# My Low Tech 29



## Coltonorr (Mar 12, 2008)

I've had this 29 gallon tank sitting around in my basement for a bit and I really came to hate my 30 breeder. It had good depth but was just too short. So I put down a dusting of peat, a little mineralized soil and a mix of Shultz Aquatic soil and gravel
*Equipment*
Fluval 303
150 w heater
Lights are just a double strip of T-12's at 20 watts each. 6500 k bulbs
*Plants*
Anubias coffeefolia
Anubias barteri var. nana ‘Eyes’
Anubias barteri var. caladiifolia ‘1705’ 
Anubias nana petite
Microsorum sp. narrow leaf
FTS...








































I need a new background I know, but I had to get something on there, the few rasboras were getting pissed
Comments?


----------



## seds (Jan 30, 2009)

Looks pretty good so far, though the left side seems to have some vacancy. You could put some moss or a fern down there. Maybe some pellia or a rock. You could cover the equipment on the right with hornwort. I don't see what's wrong with the background though.

You have a lot of anubias and they are all pretty and healthy

Which is anubias "eyes?" I am thinking of buying a big amount from aquabid, I want to now what I would be getting. How many would you suggest for the midground of a 18x40 tank? SIX or NINE?
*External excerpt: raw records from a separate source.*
-- ==== Sys2Proof/Machine/Reset.lean ====
section
/-!
DEFINITION. Resets and start-up (R136-R159): the sources, the watchdog, soft resets and core release, the start-up
steps, ROM service, the tamper halt and the handover.
-/

namespace Sys2Proof.Machine

/-! ## Reset sources (R136, R138) -/

/-- POWER_ON (R136). -/
def execPowerOn (s : State) : Out := .next (s.assertReset 4 1)

/-- LP_BROWNOUT (R107): while the LP logic tap carries PD_AON. -/
def execLpBrownout (s : State) : Out :=
  .next (if s.flag F.pmuStatAonlp then s.assertReset 3 2 else s)

/-- RESET_N_LOW (R138): the PIN source at the scope PINCFG sets; the reset is held while the ball stays low. -/
def execResetNLow (s : State) : Out :=
  let s := s.assertReset (if s.flag F.rstPincfgScope then 3 else 2) 3
  .next (if s.pw.boot == .startup then { s with pw := { s.pw with boot := .held } } else s)

/-- RESET_N_RISE (R138). -/
def execResetNRise (s : State) : Out :=
  .next (if s.pw.boot == .held then { s with pw := { s.pw with boot := .startup } } else s)

/-- CORE_BROWNOUT (R136): not while the buck is in retention. -/
def execCoreBrownout (s : State) : Out :=
  .next (if s.retention then s else s.assertReset 2 4)

/-- WAKE_TIMEOUT (R109, R576): the PMU abandons the wake and resets; the fault names the step. -/
def execWakeTimeout (stage : Nat) (s : State) : Out :=
  let s := s.captureFault 5 (Site.pack { depth := 3, d := 0, c := 2, t := 0, m := 0, w := 0, b := 0 }) stage 0 0 []
  .next (s.assertReset 2 6)

/-! ## The watchdog (R139) -/

/-- WATCHDOG (R139). -/
def execWatchdog (s : State) : Out := .next (if s.watchdogRuns then s.assertReset 2 7 else s)

/-- A write to `RST.WDTKICK` (R139): the key reloads, any other value counts as expiry. -/
def State.writeWdtkick (s : State) (w : Word) : State :=
  if w.toNat = 0x0000A5C3 then
    { s.setFld F.rstWdtcntCount (s.fld F.rstWdtcfgTimeout) with pw := { s.pw with wdtAcc := 0 } }
  else s.assertReset 2 7

/-- WDTKICK (R139). -/
def execWdtkick (user : Bool) (w : Word) (s : State) : Out := guarded user s (s.writeWdtkick w)

/-- WDTEARLY (R139): a count of TIMEOUT / 8 remains. -/
def execWdtearly (s : State) : Out :=
  .next (
    if s.watchdogRuns && s.flag F.rstWdtcfgEarly then
      (s.raise F.rstIntstatWdtearly).setFld F.rstWdtcntCount (s.fld F.rstWdtcfgTimeout / 8)
    else s)

/-! ## CORE resets and release (R134, R151, R153, R158, R159) -/

/-- A CORE reset (R134, R159, R342): the core's tile and its bank; it is held until firmware releases it, and the
deliveries to rings whose interrupt it serves are repeated. -/
def State.resetCore (s : State) (core : Nat) : State :=
  let s := (s.pipReset core).icuCoreReset core
  s.redeliver (fun t => t < 4 && s.irqTarget (448 + t) == core)

/-- A soft CORE reset, logged (R150). -/
def State.softCoreReset (s : State) (core : Nat) : State := (s.resetCore core).setBit A.rstCorelog core

/-- A lockup CORE reset of Pip core 1, 2 or 3, logged (R136, R150). -/
def State.lockupCoreReset (s : State) (core : Nat) : State := (s.resetCore core).setBit A.rstCorelog (8 + core)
GOT ANY CLOSE-UPS of the fish?


----------



## funkyfish (Mar 16, 2009)

The background is not that bad actually. And love all the Anubias, especially the one that is covering the driftwood on the right, it looks really cool  Which one is it? And I think some background plants in the left corner would look nice as well. 
Looking good so far


----------



## sewingalot (Oct 12, 2008)

Quite lovely! I actually like the background. I think it works with this tank.


----------